Therefore, the default path of the configuration directory is ~/.aiida
.
By default, each AiiDA instance (each installation) will store associated profiles in this folder.
A best practice is to always separate the profiles together with the code to which they belong.
The typical approach is to place the configuration folder in the virtual environment itself and have it automatically selected whenever the environment is activated.
The location of the AiiDA configuration folder can be controlled with the AIIDA_PATH
environment variable.
This allows us to change the configuration folder automatically, by adding the following lines to the activation script of a virtual environment.
For example, if the path of your virtual environment is /home/user/.virtualenvs/aiida
, add the following line:
$ export AIIDA_PATH='/home/user/.virtualenvs/aiida'
Make sure to reactivate the virtual environment, if it was already active, for the changes to take effect.
Note
For conda
, create a directory structure etc/conda/activate.d
in the root folder of your conda environment (e.g. /home/user/miniconda/envs/aiida
), and place a file aiida-init.sh
in that folder which exports the AIIDA_PATH
.
You can test that everything works by first echoing the environment variable with echo $AIIDA_PATH
to confirm it prints the correct path.
Finally, you can check that AiiDA know also properly realizes the new location for the configuration folder by calling verdi profile list
.
This should display the current location of the configuration directory:
Info: configuration folder: /home/user/.virtualenvs/aiida/.aiida
Critical: configuration file /home/user/.virtualenvs/aiida/.aiida/config.json does not exist
The second line you will only see if you haven’t yet setup a profile for this AiiDA instance. For information on setting up a profile, refer to creating profiles.
Besides a single path, the value of AIIDA_PATH
can also be a colon-separated list of paths.
AiiDA will go through each of the paths and check whether they contain a configuration directory, i.e., a folder with the name .aiida
.
The first configuration directory that is encountered will be used as the configuration directory.
If no configuration directory is found, one will be created in the last path that was considered.
For example, the directory structure in your home folder ~/
might look like this:
.
├── .aiida
└── project_a
├── .aiida
└── subfolder
If you leave the AIIDA_PATH
variable unset, the default location ~/.aiida
will be used.
However, if you set:
$ export AIIDA_PATH='~/project_a:'
the configuration directory ~/project_a/.aiida
will be used.
Warning
If there was no .aiida
directory in ~/project_a
, AiiDA would have created it for you, so make sure to set the AIIDA_PATH
correctly.
Daemon as a service#
The daemon can be set up as a system service, such that it automatically starts at system startup. How to do this, is operating system specific. For Ubuntu, here is a template for the service file and ansible instructions to install the service.
Tuning performance#
AiiDA supports running hundreds of thousands of calculations and graphs with millions of nodes. However, optimal performance at that scale can require tweaking the AiiDA configuration to balance the CPU and disk load.

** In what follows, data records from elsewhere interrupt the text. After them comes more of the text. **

-- ==== Sys2Proof/Config.lean ====
section
/-! DEFINITION. What an implementation fixes, and the values the manual leaves open: opaque constants,
so that no proof can see what they are (log entries 5, 10, 11, 15, 16, 17, 18). -/
namespace Sys2Proof.Config

/-- Width of the core's lane array (R11). -/
def laneCount : Nat := 16384
/-- The core data cache: 64 KiB of 128-byte lines, 8 ways of 64 sets (R313). -/
def cacheWays : Nat := 8
def cacheSets : Nat := 64
/-- Pins a core holds at most (R333). -/
def maxPins : Nat := 64
/-- Entries of the core TLB and of a die's last-level TLB (R363). -/
def coreTlb : Nat := 512
def dieTlb : Nat := 16384
/-- Key-table entries (R47). -/
def keySlots : Nat := 4096
/-- Validate-set entries (R45). -/
def vsetSize : Nat := 64
/-- Interlock-table entries (R46). -/
def ilockSize : Nat := 32
/-- Matrix-queue operations (R223). -/
def mqSize : Nat := 32
/-- Copy-channel queue, the running command counted (R242). -/
def chanSize : Nat := 8
/-- Queue entries and reserved places (R15, R431). -/
def queueSize : Nat := 16
/-- Messages an endpoint holds that have not been accepted (R282). -/
def epSize : Nat := 8
/-- Submissions the device inlet holds (R291). -/
def inletSize : Nat := 256
/-- Records a collapsed VD's window holds in the hub (R395). -/
def hubRecords : Nat := 64
/-- Module power in milliwatts (R1, R405). -/
def modulePower : Nat := 2000000

/-- Free value: the set of its bank that a line falls in; the manual gives a bank's size and not its geometry (R313, log 56). -/
opaque bankSet : Nat → Nat
/-- Free value: a line that is not retained is resident in bank memory at a range's n-th counted access (R321, log 56). -/
opaque bankHolds : Nat → Nat → Bool
/-- Free value: which line a full set of a core data cache gives up (log 10). -/
opaque cacheVictim : Nat → Nat
/-- Free value: which TLB entry a full TLB gives up (log 11). -/
opaque tlbVictim : Nat → Nat
/-- Free value: nanoseconds by which TIME has advanced since it was last read (log 15). -/
opaque timeAdvance : Nat → Nat
/-- Free value: the candidate result of wun exp2, log2, rcp and rsqrt, by operation and the operand's bits (log 16). -/
opaque wunValue : Nat → W32 → W32
/-- Free value: what kf holds after an element of a vldff has faulted (R27, R206, log 71). -/
opaque firstFaultKf : Nat → Nat
/-- Free value: what s1 holds for a grid whose descriptor has no virtual address, one taken from the host ring or sent by
another module (R19, log 22). -/
opaque descAddress : Nat → Word
/-- The energy table: picojoules added at an event, by operation class, voltage step and operand widths (log 17). -/
opaque energyOf : Nat → Nat
/-- Leakage in picojoules per microsecond, by cluster and voltage step (log 17). -/
opaque leakageOf : Nat → Nat
/-- Measured power in milliwatts, by measured unit and reading (log 17). -/
opaque measuredPower : Nat → Nat → Nat
/-- The implementation code of save areas (R351; log 18). -/
opaque implCode : W32
/-- Free value: what an expand stage takes for the bytes beyond a ZB slot that its map asks for (log 23). -/
opaque zbOverrun : Nat → Byte
/-- Free value: bytes of a save area whose layout belongs to the implementation (R350, log 18). -/
opaque saveByte : Nat → Nat → Byte
/-- Free value: bytes per second of a derated HBM stack (R385, log 17). -/
opaque deratedRate : Nat → Nat
/-- Bytes per second of an HBM stack: an eighth of 20 TB/s (00, Module). -/
def stackRate : Nat := 2500000000000
/-- Free value: the SHA3-256 digest of a module's own image, and the bytes measured of its ROM and root-of-trust configuration (R412,
R413, log 18). -/
opaque imageDigest : Nat → List Byte
opaque romBytes : List Byte
/-- Free values: a byte of the HBM and a version after the HBM was off, by the time of that and the address (R392, log 83). -/
opaque hbmByte : Nat → Nat → Byte
opaque hbmVersion : Nat → Nat → Nat
/-- Free value: degrees that a sensor reads, by sensor and reading (R414, log 18). -/
opaque degrees : Nat → Nat → Nat
/-- Free value: a word of the state that a team has after a restore from an area whose bytes were altered (R350, log 18). -/
opaque alteredWord : Nat → Nat → Nat
/-- Free value: bytes of a certificate, digest, signature or platform report (log 18). -/
opaque trustBytes : Nat → List Byte → List Byte

end Sys2Proof.Config
end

Below, we share a few practical tips for assessing and tuning AiiDA performance. Further in-depth information is available in the dedicated topic on performance.
Benchmark workflow engine performance
Download the benchmark script
, and run it in your AiiDA environment.
sph@citadel:~/$ python performance_benchmark_base.py -n 100
Success: Created and configured temporary `Computer` benchmark-e73b8647 for localhost.
Success: Created temporary `Code` bash for localhost.
Running 100 calculations. [####################################] 100%
Success: All calculations finished successfully.
Elapsed time: 24.90 seconds.
Cleaning up...
12/19/2022 10:57:43 AM <12625> aiida.delete: [REPORT] 400 Node(s) marked for deletion
12/19/2022 10:57:43 AM <12625> aiida.delete: [REPORT] Starting node deletion...
12/19/2022 10:57:43 AM <12625> aiida.delete: [REPORT] Deletion of nodes completed.
Success: Deleted all calculations.
Success: Deleted the created code bash@benchmark-e73b8647.
Success: Deleted the created computer benchmark-e73b8647.
Performance: 0.25 s / process
The output above was generated on an AMD Ryzen 5 3600 6-Core processor (3.6 GHz, 4.2 GHz turbo boost) using AiiDA v2.2.0, and RabbitMQ and PostgreSQL running on the same machine.
Here, 100 ArithmeticAddCalculation
processes completed in ~25s, corresponding to 0.25 seconds per process.
If you observe a significantly higher runtime, you may want to check whether any relevant component (CPU, disk, postgresql, rabbitmq) is congested.
Increase the number of daemon workers
By default, the AiiDA daemon only uses a single worker, i.e. a single operating system process.
If verdi daemon status
shows the daemon worker constantly at high CPU usage, you can use verdi daemon incr X
to add X
parallel daemon workers.
Keep in mind that other processes need to run on your computer (e.g. rabbitmq, the PostgreSQL database, …), i.e. it’s a good idea to stop increasing the number of workers before you reach the number of cores of your CPU.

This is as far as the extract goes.